Use of 5.5 or 11.1 mmol/l glucose as the control culture condition

Initially, 5.5 mmol/l glucose was used as the control culture condition. However, culture of human IAPP transgenic (data not shown) or non-transgenic islets for 7 days in 5.5 mmol/l glucose was associated with a 5.1 ± 0.8 fold increase in mRNA levels for the pro-apoptotic gene Chop (also known as Ddit3) (p = 0.001, n = 5), relative to islets cultured in 11.1 mmol/l glucose. No change in Bip or Atf4 mRNA levels (1.3 ± 0.1 and 1.4 ± 0.1 fold increase over 11.1 mmol/l glucose, respectively) were seen under the same culture conditions, and no alternate splicing of Xbp1 mRNA was observed (data not shown), suggesting that culture of mouse islets for 7 days in 5.5 mmol/l glucose is associated with a stress response that is distinct from the ER stress response. Thus, 5.5 mmol/l glucose was determined to be an inappropriate control condition and therefore all data are compared with 11.1 mmol/l glucose as the control condition.

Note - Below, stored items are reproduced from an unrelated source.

/-- Settles O1: reset and `FRAME_NEW` write the same header and the same empty store. -/
theorem resetLeavesAnEmptyFrameAndIdles : Obligations.ResetLeavesAnEmptyFrameAndIdles :=
  ⟨hdrU16_freshHeader, rfl, step_of_no_request rfl, fun _ => step_of_no_request,
    fun _ => ⟨_, rfl, rfl, rfl, rfl, hdrU16_freshHeader⟩⟩

end Sys2Proof.Proofs
end

section
/-! The request port (log 1 and 2): decoding gives back what was encoded, and every request that
decodes is the encoding of what it decodes to. -/

namespace Sys2Proof.Proofs
open Sys2Proof.Machine Sys2Proof.Decode

/-- A command row's request is its code and its body (rules R70 and R74). -/
theorem encode_commandInstr (c : Command) (b : DatagramBody) :
    encode (commandInstr c b) = ⟨.cmd, commandCode c :: putBody b⟩ := by cases c <;> rfl

theorem commandOf_commandCode (c : Command) : commandOf (commandCode c) = some c := by
  cases c <;> rfl

/-- A command row's code and body are read back as the row. -/
theorem decode_commandInstr (c : Command) (b : DatagramBody) (rest : Bytes) :
    decode .cmd (commandCode c :: putBody b ++ rest) = .ok (commandInstr c b, rest) := by
  have hdecode : decode .cmd (commandCode c :: putBody b ++ rest) =
      decodeCmd (commandCode c) (putBody b ++ rest) := rfl
  rw [hdecode, decodeCmd, commandOf_commandCode]
  simp

/-- The bytes of an instruction's request are read back as the instruction, and the bytes after
them are left. -/
theorem decode_encode (i : Instr) (rest : Bytes) :
    decode (encode i).space ((encode i).bytes ++ rest) = .ok (i, rest) := by
  cases i with
  | cmdNop b => exact decode_commandInstr .nop b rest
  | cmdAprd b => exact decode_commandInstr .aprd b rest
  | cmdApwr b => exact decode_commandInstr .apwr b rest
  | cmdAprw b => exact decode_commandInstr .aprw b rest
  | cmdFprd b => exact decode_commandInstr .fprd b rest
  | cmdFpwr b => exact decode_commandInstr .fpwr b rest
  | cmdFprw b => exact decode_commandInstr .fprw b rest
  | cmdBrd b => exact decode_commandInstr .brd b rest
  | cmdBwr b => exact decode_commandInstr .bwr b rest
  | cmdBrw b => exact decode_commandInstr .brw b rest
  | cmdLrd b => exact decode_commandInstr .lrd b rest
  | cmdLwr b => exact decode_commandInstr .lwr b rest
  | cmdLrw b => exact decode_commandInstr .lrw b rest
  | cmdArmw b => exact decode_commandInstr .armw b rest
  | cmdFrmw b => exact decode_commandInstr .frmw b rest
  | regHeader _ | regLrcm _ | regSmcs _ | regSmen _ => simp [encode]
  | regFmmuCaps _ _ | regFmmuActv _ => simp [encode, decode]
  | _ => simp [encode, decode, decodeOpsel]

/-- A request is an instruction's when its bytes are the instruction's and nothing more. -/
theorem decodeRequest_eq_ok_iff (r : Request) (i : Instr) :
    decodeRequest r = .ok i ↔ decode r.space r.bytes = .ok (i, []) := by
  rw [decodeRequest]
  rcases decode r.space r.bytes with e | ⟨j, _ | ⟨b, bs⟩⟩ <;> simp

Histological measurement of amyloid deposition and beta cell area in cultured islets

Islets were fixed for 30 min at 4°C in 4% (wt/vol.) phosphate-buffered paraformaldehyde and embedded in agar and then in paraffin as we have done previously [28]. Sections of 10 μm thickness were cut, and sections at 100 μm intervals throughout the islet pellet were stained with thioflavin S to visualise amyloid deposits and insulin antibody to visualise beta cells [28]. Islets were visualised in the thioflavin S channel where the islet outline is clearly visible and the cross-sectional area of each islet was computed using Image Pro Plus (Media Cybernetics, Bethesda, MD, USA). Thioflavin S and insulin-positive areas within each islet cross section were then determined.

An average of 28 islets per experimental condition were analysed. Investigators were blinded to the genotype and experimental treatment of each sample. From these data, islet amyloid prevalence (percentage of islets containing thioflavin S-positive staining) and islet amyloid severity (Σ thioflavin S area/Σ islet area × 100%), islet area and beta cell area (expressed as μm2 or % islet area) were determined.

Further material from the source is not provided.